(WHAT IS BEING ASKED): Each line from the start of the entries through the line that contains "theorem serveFrame_ok (b" should be output exactly, please.

(STUDY MATERIAL):

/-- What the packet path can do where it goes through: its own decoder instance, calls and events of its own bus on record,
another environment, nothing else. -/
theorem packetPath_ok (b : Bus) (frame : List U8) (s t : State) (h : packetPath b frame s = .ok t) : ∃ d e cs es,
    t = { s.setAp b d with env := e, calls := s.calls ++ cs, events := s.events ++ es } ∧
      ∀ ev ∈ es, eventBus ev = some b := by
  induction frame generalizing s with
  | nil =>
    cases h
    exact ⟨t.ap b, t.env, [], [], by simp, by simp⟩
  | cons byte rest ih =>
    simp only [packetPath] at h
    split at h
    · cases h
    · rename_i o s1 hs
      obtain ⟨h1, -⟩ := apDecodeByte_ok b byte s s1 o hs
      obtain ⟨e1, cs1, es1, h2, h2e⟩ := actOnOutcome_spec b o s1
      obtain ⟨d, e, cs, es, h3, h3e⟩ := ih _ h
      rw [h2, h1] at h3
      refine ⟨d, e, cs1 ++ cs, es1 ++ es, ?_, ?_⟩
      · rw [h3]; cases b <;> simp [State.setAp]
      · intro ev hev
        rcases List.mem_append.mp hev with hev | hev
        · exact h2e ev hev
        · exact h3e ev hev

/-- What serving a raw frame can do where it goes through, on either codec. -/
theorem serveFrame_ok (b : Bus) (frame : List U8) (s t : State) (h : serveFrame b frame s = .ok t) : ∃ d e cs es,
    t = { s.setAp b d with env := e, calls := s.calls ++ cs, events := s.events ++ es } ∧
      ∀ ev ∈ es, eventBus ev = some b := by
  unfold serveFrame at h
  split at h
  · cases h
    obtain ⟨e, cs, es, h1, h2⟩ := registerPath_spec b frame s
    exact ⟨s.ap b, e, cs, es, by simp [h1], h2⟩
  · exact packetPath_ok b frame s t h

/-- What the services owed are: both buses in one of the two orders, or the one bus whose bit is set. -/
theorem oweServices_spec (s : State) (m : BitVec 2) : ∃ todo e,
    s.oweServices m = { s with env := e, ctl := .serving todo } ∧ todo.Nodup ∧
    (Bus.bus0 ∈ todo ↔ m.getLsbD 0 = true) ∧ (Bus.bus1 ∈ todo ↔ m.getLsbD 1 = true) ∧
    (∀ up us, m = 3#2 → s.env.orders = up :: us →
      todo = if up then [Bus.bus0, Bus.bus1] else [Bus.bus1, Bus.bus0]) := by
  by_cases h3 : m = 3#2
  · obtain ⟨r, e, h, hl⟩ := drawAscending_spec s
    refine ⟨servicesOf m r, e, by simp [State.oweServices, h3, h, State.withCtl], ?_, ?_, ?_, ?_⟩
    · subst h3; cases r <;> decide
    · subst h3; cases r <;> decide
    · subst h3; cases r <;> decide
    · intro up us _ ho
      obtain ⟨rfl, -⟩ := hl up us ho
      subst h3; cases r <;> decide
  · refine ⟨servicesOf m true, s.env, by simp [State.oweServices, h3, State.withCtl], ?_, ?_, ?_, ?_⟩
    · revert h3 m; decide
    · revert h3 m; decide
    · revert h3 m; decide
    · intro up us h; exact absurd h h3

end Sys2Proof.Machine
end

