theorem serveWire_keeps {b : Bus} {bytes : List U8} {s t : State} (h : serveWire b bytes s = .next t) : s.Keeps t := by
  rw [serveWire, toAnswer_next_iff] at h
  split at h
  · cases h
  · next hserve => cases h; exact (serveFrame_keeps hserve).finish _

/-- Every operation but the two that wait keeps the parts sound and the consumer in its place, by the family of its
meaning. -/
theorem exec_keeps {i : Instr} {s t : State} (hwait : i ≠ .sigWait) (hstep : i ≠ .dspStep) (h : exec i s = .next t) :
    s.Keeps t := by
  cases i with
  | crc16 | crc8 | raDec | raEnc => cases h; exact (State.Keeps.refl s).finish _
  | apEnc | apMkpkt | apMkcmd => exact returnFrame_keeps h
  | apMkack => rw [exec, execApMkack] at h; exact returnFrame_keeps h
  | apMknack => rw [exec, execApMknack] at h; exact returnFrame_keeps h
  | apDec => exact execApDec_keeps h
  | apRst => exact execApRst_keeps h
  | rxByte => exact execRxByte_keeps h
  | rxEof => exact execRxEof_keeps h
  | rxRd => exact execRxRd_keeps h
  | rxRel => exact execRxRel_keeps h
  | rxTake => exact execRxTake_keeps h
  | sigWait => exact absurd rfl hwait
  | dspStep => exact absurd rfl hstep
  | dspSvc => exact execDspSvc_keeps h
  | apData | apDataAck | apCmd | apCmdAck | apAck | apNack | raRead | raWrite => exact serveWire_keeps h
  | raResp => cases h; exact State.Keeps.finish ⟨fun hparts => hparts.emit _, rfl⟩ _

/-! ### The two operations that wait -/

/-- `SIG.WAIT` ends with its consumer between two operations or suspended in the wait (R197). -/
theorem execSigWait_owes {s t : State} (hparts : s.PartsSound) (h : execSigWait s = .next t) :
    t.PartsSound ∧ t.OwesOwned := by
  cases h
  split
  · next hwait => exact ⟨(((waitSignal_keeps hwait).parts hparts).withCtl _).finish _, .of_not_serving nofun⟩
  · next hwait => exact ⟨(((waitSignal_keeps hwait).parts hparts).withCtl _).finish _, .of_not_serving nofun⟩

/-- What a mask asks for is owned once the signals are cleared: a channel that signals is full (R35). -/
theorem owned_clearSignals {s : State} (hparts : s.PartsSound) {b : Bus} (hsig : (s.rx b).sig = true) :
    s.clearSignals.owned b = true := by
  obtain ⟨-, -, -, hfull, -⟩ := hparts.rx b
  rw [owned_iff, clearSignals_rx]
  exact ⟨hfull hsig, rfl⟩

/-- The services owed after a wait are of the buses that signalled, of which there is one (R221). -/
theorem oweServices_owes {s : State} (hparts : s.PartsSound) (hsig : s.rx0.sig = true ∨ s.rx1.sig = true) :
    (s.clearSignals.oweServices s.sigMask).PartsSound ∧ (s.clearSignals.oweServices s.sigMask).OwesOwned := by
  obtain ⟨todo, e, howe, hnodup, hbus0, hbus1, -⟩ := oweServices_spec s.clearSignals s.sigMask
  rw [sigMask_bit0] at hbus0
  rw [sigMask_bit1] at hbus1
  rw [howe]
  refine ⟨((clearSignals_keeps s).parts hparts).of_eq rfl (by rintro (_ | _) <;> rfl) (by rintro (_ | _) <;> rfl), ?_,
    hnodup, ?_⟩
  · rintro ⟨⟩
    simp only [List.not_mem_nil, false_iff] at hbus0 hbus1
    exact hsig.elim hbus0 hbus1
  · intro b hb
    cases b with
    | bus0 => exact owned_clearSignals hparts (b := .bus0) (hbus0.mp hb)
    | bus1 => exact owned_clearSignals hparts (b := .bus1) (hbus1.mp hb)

(TASK RESULT):
/-- What the packet path can do where it goes through: its own decoder instance, calls and events of its own bus on record,
another environment, nothing else. -/
theorem packetPath_ok (b : Bus) (frame : List U8) (s t : State) (h : packetPath b frame s = .ok t) : ∃ d e cs es,
    t = { s.setAp b d with env := e, calls := s.calls ++ cs, events := s.events ++ es } ∧
      ∀ ev ∈ es, eventBus ev = some b := by
  induction frame generalizing s with
  | nil =>
    cases h
    exact ⟨t.ap b, t.env, [], [], by simp, by simp⟩
  | cons byte rest ih =>
    simp only [packetPath] at h
    split at h
    · cases h
    · rename_i o s1 hs
      obtain ⟨h1, -⟩ := apDecodeByte_ok b byte s s1 o hs
      obtain ⟨e1, cs1, es1, h2, h2e⟩ := actOnOutcome_spec b o s1
      obtain ⟨d, e, cs, es, h3, h3e⟩ := ih _ h
      rw [h2, h1] at h3
      refine ⟨d, e, cs1 ++ cs, es1 ++ es, ?_, ?_⟩
      · rw [h3]; cases b <;> simp [State.setAp]
      · intro ev hev
        rcases List.mem_append.mp hev with hev | hev
        · exact h2e ev hev
        · exact h3e ev hev

/-- What serving a raw frame can do where it goes through, on either codec. -/
theorem serveFrame_ok (b : Bus) (frame : List U8) (s t : State) (h : serveFrame b frame s = .ok t) : ∃ d e cs es,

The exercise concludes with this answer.